# What is the polar form of ( -4,32 )?

Aug 29, 2017

$\left(r , \theta\right) = \left(4 \sqrt{65} , 1.69515132\right)$

#### Explanation:

The rectangular point $\left(- 4 , 32\right)$ is in the form $\left(x , y\right)$.

Polar points are in the form $\left(r , \theta\right)$. See the attached image for what this means: To find $r$, we effectively need to find the hypotenuse of the right triangle with legs of $x$ and $y$.

Thus, $r = \sqrt{{x}^{2} + {y}^{2}}$. Here, this becomes

$r = \sqrt{{\left(- 4\right)}^{2} + {\left(32\right)}^{2}} = \sqrt{{4}^{2} + {32}^{2}} = \sqrt{{4}^{2} + {4}^{2} \left({8}^{2}\right)} = \sqrt{{4}^{2} \left(1 + {8}^{2}\right)} = 4 \sqrt{65}$

Even though the point $\left(- 4 , 32\right)$ is in Quadrant $\text{II}$, the value of $r$ is a magnitude and is still positive.

To find $\theta$, we first need to write some statement involving $\theta$ given the information that we know.

Looking at the image, we have $\theta$, the side opposite $\theta$, and the side adjacent to $\theta$ in a right triangle.
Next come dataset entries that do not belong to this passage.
/-- SHUTDOWN (R417): CC.SHN; CSTS.SHST reads 2 once every command of the controller has ended by R416. -/
def execShutdown (p : Nat) (s : State) : Res := s.run fun h =>
  if (port h p).rdy then shutdownCheck (onPort (resetCommands h p) p (fun x => { x with shst := 1 })) p else h

/-! BAR0 (R411, R421): the NVMe registers at their places in the NVMe specification (PRESUMED, log entry 43), doorbells, MSI-X table and PBA. -/

/-- The capability register of a controller (R421): MQES, CQR, no other arbitration, TO 2, stride 0, no subsystem reset, the NVM command
set, 4 KiB to 64 KiB pages, no persistent region and no memory buffer. -/
def capRegister : Nat := 1023 + 2 ^ 16 + 2 * 2 ^ 24 + 2 ^ 37 + 4 * 2 ^ 52

/-- A word of the MSI-X table: 66 entries of four words, each masked at first. -/
def tableWord (h : Hw) (p k : Nat) : Nat := mget (fun i => if i % 4 = 3 then 1 else 0) (port h p).msixTable k

/-- A word of BAR0 of port `p` as it reads: the pending bits are 0, since a vector is signalled at once. -/
def controlWord (h : Hw) (p o : Nat) : Nat :=
  let x := port h p
  if o = 0 then capRegister % 2 ^ 32
  else if o = 4 then capRegister / 2 ^ 32
  else if o = 8 then 0x20000
  else if o = 0x14 then putBit x.cc 0 x.en
  else if o = 0x1C then x.rdy.toNat + 2 * (cfsOf h p).toNat + 4 * x.shst
  else if o = 0x24 then x.aqa
  else if o = 0x28 then x.asq % 2 ^ 32
  else if o = 0x2C then x.asq / 2 ^ 32
  else if o = 0x30 then x.acq % 2 ^ 32
  else if o = 0x34 then x.acq / 2 ^ 32
  else if 0x2000 ≤ o ∧ o < 0x2420 then tableWord h p ((o - 0x2000) / 4)
  else 0

/-- Where the host's doorbell says the head of completion queue `q` is. -/
def setHead (h : Hw) (p q n : Nat) : Hw :=
  match oget (port h p).cqs q with
  | some c => onPort h p (fun x => { x with cqs := oset x.cqs q (some { c with head := n % (max 1 c.size) }) })
  | none => h

/-- A write of a word of BAR0: CC enables, disables or shuts the controller down; the admin queue registers; the doorbells, a stride of 4 bytes
apart, of which a submission tail only says what the host has placed (COMMAND_FETCH names it); the MSI-X table. -/
def writeControl (h : Hw) (p o data : Nat) : Hw :=
  let x := port h p
  let run := fun (f : State → Res) => match f { hw := h } with | .next t => { t.hw with out := h.out ++ t.hw.out } | _ => h
  if o = 0x14 then
    let h' :=
      if bitAt data 0 && !x.en then run (execControllerEnable p (bits 11 0 x.aqa + 1) (bits 27 16 x.aqa + 1))
      else if !(bitAt data 0) && x.en then run (execControllerDisable p)
      else if bits 15 14 data ≠ 0 ∧ bits 15 14 x.cc = 0 then run (execShutdown p)
      else h
    if bitAt data 0 || !x.en then onPort h' p (fun x => { x with cc := data % 2 ^ 24 }) else h'
  else if o = 0x24 then onPort h p (fun x => { x with aqa := data % 2 ^ 28 })
  else if o = 0x28 then onPort h p (fun x => { x with asq := x.asq / 2 ^ 32 * 2 ^ 32 + data / 4096 * 4096 })
  else if o = 0x2C then onPort h p (fun x => { x with asq := data * 2 ^ 32 + x.asq % 2 ^ 32 })
  else if o = 0x30 then onPort h p (fun x => { x with acq := x.acq / 2 ^ 32 * 2 ^ 32 + data / 4096 * 4096 })
  else if o = 0x34 then onPort h p (fun x => { x with acq := data * 2 ^ 32 + x.acq % 2 ^ 32 })
  else if 0x1000 ≤ o ∧ o < 0x1208 then (if (o - 0x1000) / 4 % 2 = 1 then setHead h p ((o - 0x1000) / 8) (data % 65536) else h)
  else if 0x2000 ≤ o ∧ o < 0x2420 then
    onPort h p (fun x => { x with msixTable := mset (fun i => if i % 4 = 3 then 1 else 0) x.msixTable ((o - 0x2000) / 4) (data % 2 ^ 32) })
  else h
Thus, we can say:

$\tan \theta = \text{opposite"/"adjacent} = \frac{y}{x}$

Solving for $\theta$:

$\theta = {\tan}^{-} 1 \left(\frac{y}{x}\right)$

Using our known values:

$\theta = {\tan}^{-} 1 \left(\frac{32}{- 4}\right) = {\tan}^{-} 1 \left(- 8\right) = - 1.44644133$

Note, however, that this is a negative value and that $- 1.44644133 > - \frac{\pi}{2}$, so this is really an angle in Quadrant $\text{IV}$.

To find the value of this angle in Quadrant $\text{II}$, we know that it will be $\pi$ minus the magnitude of the angle we determined.

That is,

$\theta = \pi - 1.44644133 = 1.69515132$

So, our point is:

$\left(r , \theta\right) = \left(4 \sqrt{65} , 1.69515132\right)$